Distributed job execution in IVIS Framework
Název práce v češtině: | Distribuované vykonávání jobu v IVIS Framework |
---|---|
Název v anglickém jazyce: | Distributed job execution in IVIS Framework |
Klíčová slova: | distribuovaný výpočet|cloud|zpracování dat|javascript |
Klíčová slova anglicky: | distributed computing|cloud|data processing|javascript |
Akademický rok vypsání: | 2022/2023 |
Typ práce: | bakalářská práce |
Jazyk práce: | angličtina |
Ústav: | Katedra distribuovaných a spolehlivých systémů (32-KDSS) |
Vedoucí / školitel: | prof. RNDr. Tomáš Bureš, Ph.D. |
Řešitel: | skrytý - zadáno a potvrzeno stud. odd. |
Datum přihlášení: | 29.09.2022 |
Datum zadání: | 02.10.2022 |
Datum potvrzení stud. oddělením: | 23.11.2022 |
Datum a čas obhajoby: | 07.09.2023 09:00 |
Datum odevzdání elektronické podoby: | 14.07.2023 |
Datum odevzdání tištěné podoby: | 14.07.2023 |
Datum proběhlé obhajoby: | 07.09.2023 |
Oponenti: | Mgr. Vojtěch Horký, Ph.D. |
Zásady pro vypracování |
IVIS is a web-based framework for creating data analytics and visualization web applications. The framework allows complex data processing through the mechanism of tasks and jobs. A task is a collection of Python scripts and metadata that specifies the parameters of the scripts. A job is an instantiation of the task with a concrete set of parameters and input datasets and with the specification of triggers that govern when the job is executed.

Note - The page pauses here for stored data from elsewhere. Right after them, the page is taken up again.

/-- round of an exact result, with the special values of R83-R87. -/
def Fmt.round (f : Fmt) (rm : Round) (coin : Nat) : Val → Nat
  | .nan c => f.nan c
  | .inf neg => f.infEnc neg
  | .fin x => f.roundEx rm coin x

/-- The format of a type of class F or E; FP32 for the others, which do not use it. -/
def tyFmt : ElemType → Fmt
  | .bf16 => bf16
  | .f16 => fp16
  | .e4m3 => fmtE4M3
  | .e5m2 => fmtE5M2
  | _ => fp32

/-! ## Operations with special values (R84, R119) -/

def Val.code? : Val → Option Nat | .nan c => some c | _ => none
/-- The code of a result that is NaN because an input is (R84). -/
def nanOf (vs : List Val) : Option Nat :=
  let cs := vs.filterMap Val.code?
  if cs.contains 5 then some 5 else cs.head?

def Val.add (rm : Round) (a b : Val) : Val :=
  match nanOf [a, b] with
  | some c => .nan c
  | none => match a, b with
    | .inf s, .inf t => if s = t then .inf s else .nan 1
    | .inf s, _ => .inf s
    | _, .inf t => .inf t
    | .fin x, .fin y => .fin (x.add rm y)
    | _, _ => .nan 3

def Val.negate : Val → Val
  | .nan c => .nan c
  | .inf s => .inf (!s)
  | .fin x => .fin x.negate
def Val.abs : Val → Val
  | .nan c => .nan c
  | .inf _ => .inf false
  | .fin x => .fin x.abs

def Val.mul (a b : Val) : Val :=
  match nanOf [a, b] with
  | some c => .nan c
  | none => match a, b with
    | .inf s, .inf t => .inf (xor s t)
    | .inf s, .fin y => if y.isZero then .nan 2 else .inf (xor s y.neg)
    | .fin x, .inf t => if x.isZero then .nan 2 else .inf (xor x.neg t)
    | .fin x, .fin y => .fin (x.mul y)
    | _, _ => .nan 3

def Val.fma (rm : Round) (a b c : Val) : Val :=
  match nanOf [a, b, c] with
  | some k => .nan k
  | none => match a.mul b with
    | .nan k => .nan k
    | p => p.add rm c

/-- Order of non-NaN values, with −0 below +0 when `zeros`. -/
def Val.lt (zeros : Bool) (a b : Val) : Bool :=
  match a, b with
  | .inf s, .inf t => s && !t
  | .inf s, _ => s
  | _, .inf t => !t
  | .fin x, .fin y => x.lt y || (zeros && x.mag == 0 && y.mag == 0 && x.neg && !y.neg)
  | _, _ => false
def Val.eqv (a b : Val) : Bool :=
  match a, b with
  | .inf s, .inf t => s == t
  | .fin x, .fin y => x.eq y
  | _, _ => false

/-- min and max of two encodings (R119): equal operands return the first. -/
def Fmt.minmax (f : Fmt) (mx : Bool) (a b : Nat) : Nat :=
  let x := f.value a
  let y := f.value b
  match nanOf [x, y] with
  | some c => f.nan c
  | none => if mx then (if Val.lt true x y then b else a) else (if Val.lt true y x then b else a)

/-! ## Functions (R120) -/

/-- The greatest r with r² ≤ n, for n below 4^bits. -/
def isqrt (n : Nat) : Nat → Nat → Nat
  | 0, r => r
  | b + 1, r => let r' := r + 2 ^ b; isqrt n b (if r' * r' ≤ n then r' else r)
def isqrtN (n : Nat) : Nat := isqrt n (n.log2 / 2 + 1) 0

/-- Fixed point with 256 fraction bits. -/
abbrev fixBits : Nat := 256

/-- z + z³/3 + z⁵/5 + … in fixed point, for z up to 1/3. -/
def atanhFix (z : Nat) : Nat :=
  let z2 := z * z / 2 ^ fixBits
  ((List.range 90).foldl (fun a k => (a.1 + a.2 / (2 * k + 1), a.2 * z2 / 2 ^ fixBits)) (0, z)).1
/-- ln 2 in fixed point: 2 artanh(1/3). -/
def ln2Fix : Nat := 2 * atanhFix (2 ^ fixBits / 3)
-- DEDUCED, unsafe: log entry 47.
/-- log2 of a significand m with 2^k ≤ m < 2^(k+1), less k, in fixed point. -/
def log2Fix (m k : Nat) : Nat :=
  let p := 2 ^ k
  2 * atanhFix ((m - p) * 2 ^ fixBits / (m + p)) * 2 ^ fixBits / ln2Fix
-- DEDUCED, unsafe: log entry 47.
/-- 2^f for a fraction f in fixed point, in fixed point: the exponential series of f ln 2. -/
def exp2Fix (f : Nat) : Nat :=
  let t := f * ln2Fix / 2 ^ fixBits
  ((List.range 80).foldl (fun a k => (a.1 + a.2, a.2 * t / 2 ^ fixBits / (k + 1))) (0, 2 ^ fixBits)).1

-- DEDUCED, unsafe: log entry 47.
/-- Drop 32 guard bits of a fixed-point approximation of an irrational value. -/
def guarded (neg : Bool) (v : Nat) (e : Int) : Ex := ⟨neg, v / 2 ^ 32, e + 32, true⟩

def Ex.exp2 (x : Ex) : Val :=
  if x.mag = 0 then .fin ⟨false, 1, 0, false⟩
  else if 12 ≤ (x.mag.log2 : Int) + x.exp then (if x.neg then .fin ⟨false, 1, -2 ^ 13, false⟩ else .fin ⟨false, 1, 2 ^ 13, false⟩)
  else
    let s := if 0 ≤ x.exp + fixBits then x.sig * 2 ^ (x.exp + fixBits).toNat else (if x.neg then -1 else 1)
    let i := s / (2 ^ fixBits : Nat)
    let f := (s % (2 ^ fixBits : Nat)).toNat
    if f = 0 then .fin ⟨false, 1, i, false⟩ else .fin (guarded false (exp2Fix f) (i - fixBits))

def Ex.log2 (x : Ex) : Val :=
  let k := x.mag.log2
  let e : Int := k + x.exp
  if x.mag = 2 ^ k then .fin (if e = 0 then Ex.zero false else Ex.ofInt e)
  else
    let v : Int := e * (2 ^ fixBits : Nat) + log2Fix x.mag k
    .fin (guarded (decide (v < 0)) v.natAbs (-(fixBits : Int)))

def Ex.one : Ex := ⟨false, 1, 0, false⟩
def Ex.sqrt (x : Ex) : Ex :=
  let odd := x.exp % 2 != 0
  let m := (if odd then 2 * x.mag else x.mag) * 2 ^ 256
  let e := (if odd then x.exp - 1 else x.exp) - 256
  let r := isqrtN m
  ⟨false, r, e / 2, r * r != m⟩
def Ex.rsqrt (x : Ex) : Ex :=
  let odd := x.exp % 2 != 0
  let m := if odd then 2 * x.mag else x.mag
  let e := if odd then x.exp - 1 else x.exp
  let k := 256 + 2 * m.log2
  let r := isqrtN (2 ^ k / m)
  ⟨false, r, -(e / 2) - k / 2, r * r * m != 2 ^ k⟩

/-- The five function forms. -/
inductive Fn | exp2 | log2 | rcp | rsq | sqrt
  deriving DecidableEq, Repr

/-- The table of R120. -/
def Fn.eval (fn : Fn) (a : Val) : Val :=
  match fn, a with
  | _, .nan c => .nan c
  | .exp2, .inf true => .fin (Ex.zero false)
  | .exp2, .inf false => .inf false
  | .exp2, .fin x => x.exp2
  | .log2, .inf true => .nan 4
  | .log2, .inf false => .inf false
  | .log2, .fin x => if x.mag = 0 then .inf true else if x.neg then .nan 4 else x.log2
  | .rcp, .inf s => .fin (Ex.zero s)
  | .rcp, .fin x => if x.mag = 0 then .inf x.neg else .fin (Ex.one.div x)
  | .rsq, .inf true => .nan 4
  | .rsq, .inf false => .fin (Ex.zero false)
  | .rsq, .fin x => if x.mag = 0 then .inf x.neg else if x.neg then .nan 4 else .fin x.rsqrt
  | .sqrt, .inf true => .nan 4
  | .sqrt, .inf false => .inf false
  | .sqrt, .fin x => if x.mag = 0 then .fin (Ex.zero x.neg) else if x.neg then .nan 4 else .fin x.sqrt

/-! ## Integers (R76) -/

/-- A pattern of a type as an integer. -/
def tyInt (t : ElemType) (x : Nat) : Int := if t.signed then sextN x t.width else (x % 2 ^ t.width : Nat)
/-- sat(x, T) as a pattern. -/
def tySat (t : ElemType) (x : Int) : Nat :=
  let lo : Int := if t.signed then -2 ^ (t.width - 1) else 0
  let hi : Int := if t.signed then 2 ^ (t.width - 1) - 1 else 2 ^ t.width - 1
  wrapN (min (max x lo) hi) t.width

/-! ## Conversions (R87-R89) -/

/-- An element's exact value, by its type of class F, E, I or W. -/
def tyVal (t : ElemType) (x : Nat) : Val :=
  match t.cls with
  | .F | .E => (tyFmt t).value x
  | _ => .fin (Ex.ofInt (tyInt t x))

/-- Write an exact value in a type of class F, E, I or W. -/
def tyPut (t : ElemType) (rm : Round) (coin : Nat) (v : Val) : Nat :=
  match t.cls with
  | .F | .E => (tyFmt t).round rm coin v
  | _ => match v with
    | .nan _ => 0
    | .inf neg => tySat t (if neg then -2 ^ 64 else 2 ^ 64)
    | .fin x => tySat t (x.toInt rm coin)

/-- Convert one lane from S to D. -/
def convert (s d : ElemType) (rm : Round) (coin : Nat) (x : Nat) : Nat :=
  if s = d then (match tyVal s x with | .nan c => (tyFmt d).nan c | _ => x) else tyPut d rm coin (tyVal s x)

/-! ## Block formats (R73, R74, R90-R92) -/

/-- E8M0: none for 0xFF. -/
def e8m0 (x : Nat) : Option Int := if x % 256 = 255 then none else some ((x % 256 : Nat) - 127)

/-- A CB4 element under its block scale and band scale (R73). -/
def cb4Val (x s : Nat) (g : Val) : Val :=
  match g with
  | .nan c => .nan c
  | _ =>
    if s % 256 = 255 then .nan 3
    else match e2m1.value x, e3m5.value s, g with
      | .fin a, .fin _, .inf t => if a.mag = 0 then .nan 2 else .inf (xor a.neg t)
      | .fin a, .fin b, .fin c => .fin ((a.mul b).mul c)
      | _, _, _ => .nan 3

def mx4Val (x s : Nat) : Val :=
  match e8m0 s, e2m1.value x with
  | some k, .fin a => .fin (a.scale k)
  | _, _ => .nan 3
def mx8Val (x s : Nat) : Val :=
  match e8m0 s, fmtE4M3.value x with
  | some k, .fin a => .fin (a.scale k)
  | _, _ => .nan 3

/-- The greatest magnitude of a block; none when it holds a NaN or an infinity. -/
def blockMax (vs : List Val) : Option Ex :=
  vs.foldl (fun m v => match m, v with
    | some m, .fin x => some (if m.lt x.abs then x.abs else m)
    | _, _ => none) (some (Ex.zero false))

/-- Elements and scale of an MX block of an element format with top exponent q (R90). -/
def mxPack (elem : Fmt) (q : Int) (rm : Round) (coins : List Nat) (vs : List Val) : List Nat × Nat :=
  match blockMax vs with
  | none => (vs.map fun _ => 0, 255)
  | some m =>
    let e : Int := if m.mag = 0 then -127 else (m.mag.log2 : Int) + m.exp - q
    let e := min (max e (-127)) 127
    ((vs.zip coins).map fun p => match p.1 with
      | .fin x => elem.roundEx rm p.2 (x.scale (-e))
      | _ => 0, (e + 127).toNat)

/-- Elements and scale of a CB4 block under a band scale (R91): the scale is the least E3M5 not below amax / (6 g). -/
def cb4Pack (g : Val) (rm : Round) (coins : List Nat) (vs : List Val) : List Nat × Nat :=
  match g, blockMax vs with
  | .fin gx, some m =>
    if gx.neg ∨ gx.mag = 0 then (vs.map fun _ => 0, 255)
    else
      let six : Ex := gx.mul (Ex.ofInt 6)
      let s := ((List.range 255).find? fun s => !((e3m5.magnitude s).mul six).lt m).getD 254
      let sv := e3m5.magnitude s
      ((vs.zip coins).map fun p => match p.1 with
        | .fin x => if sv.mag = 0 then (if x.neg then 8 else 0) else e2m1.roundEx rm p.2 (x.div (sv.mul gx))
        | _ => 0, s)
  | _, _ => (vs.map fun _ => 0, 255)

/-- The band scale that VSCALE proposes for the finite values of a band (R92). -/
def bandScale (vs : List Val) : Nat :=
  let m := vs.foldl (fun m v => match v with
    | .fin x => if m.lt x.abs then x.abs else m
    | _ => m) (Ex.zero false)
  if m.mag = 0 then 0x3F80 else bf16.roundEx .ru 0 (m.div (Ex.ofInt 186))

/-! ## The stochastic generator (R80) -/

def coinRound (k : W64) (x : W64) : W64 :=
  let y := (x ^^^ k) * 0x9E3779B97F4A7C15#64
  y ^^^ (y >>> 29)
/-- The 24-bit coin of a 32-bit site and a counter value under a seed. -/
def coinOf (k : W64) (site : Nat) (c : W32) : Nat :=
  let x : W64 := BitVec.ofNat 64 (site % 2 ^ 32 * 2 ^ 32) ||| c.setWidth 64
  (coinRound k (coinRound k (coinRound k (coinRound k x)))).toNat / 2 ^ 40
/-- The site of a coin drawn in a meadow. -/
def meadowSite (coord index : Nat) : Nat := coord % 512 * 2 ^ 16 + index % 2 ^ 16

/-! ## Lanes (R39) -/

/-- Lane j of w bits of a row or pair given as a number. -/
def lane (w : Nat) (r j : Nat) : Nat := r / 2 ^ (w * j) % 2 ^ w
/-- Lanes of w bits, lowest first, as a number. -/
def packLanes (w : Nat) : List Nat → Nat
  | [] => 0
  | x :: xs => x % 2 ^ w + 2 ^ w * packLanes w xs
def lanesOf (w n : Nat) (r : Nat) : List Nat :=
  match n with
  | 0 => []
  | n + 1 => r % 2 ^ w :: lanesOf w n (r / 2 ^ w)

end Sys2Proof.Machine
end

In its current form, the execution of a job may utilize only the host machine of the IVIS server. This fact manifests in almost every part of a job lifecycle implementation: from creation to scheduling and execution. This thesis aims to extend the task and job subsystems to allow for external computation resources (individual machines and machine pools) for job execution. The solution will require extending the IVIS-core server with 1. a way to add external executor nodes 2. a way to configure an executor node on a per-job basis 3. a way to securely communicate with the executor nodes over the internet 4. new logic for scheduling remotely-executing jobs While executing, a job utilizes the IVIS Python package to coordinate with the IVIS-core server. This includes the reception of input data, connection to a storage and indexing solution (currently Elasticsearch), and sending requests to the IVIS server to allow side effects such as creating derived datasets and storage of the state of the job. Because the data storage is centralized on the IVIS server host, remotely executing jobs will require a secure way to communicate with the IVIS server and the storage and indexing server (Elasticsearch). The solution should enable the user of the IVIS framework to run jobs on a particular machine (local or remote) as well as on a configured pool of automatically managed machines. The implementation aims to support local execution (the status quo), execution on a publicly-available machine, and execution using a pool backed by a local computing cluster or a commercial cloud service provider. The solution will be validated using an artificial set of tasks, jobs, and datasets. |
Seznam odborné literatury |
[1] https://github.com/smartarch/ivis-core |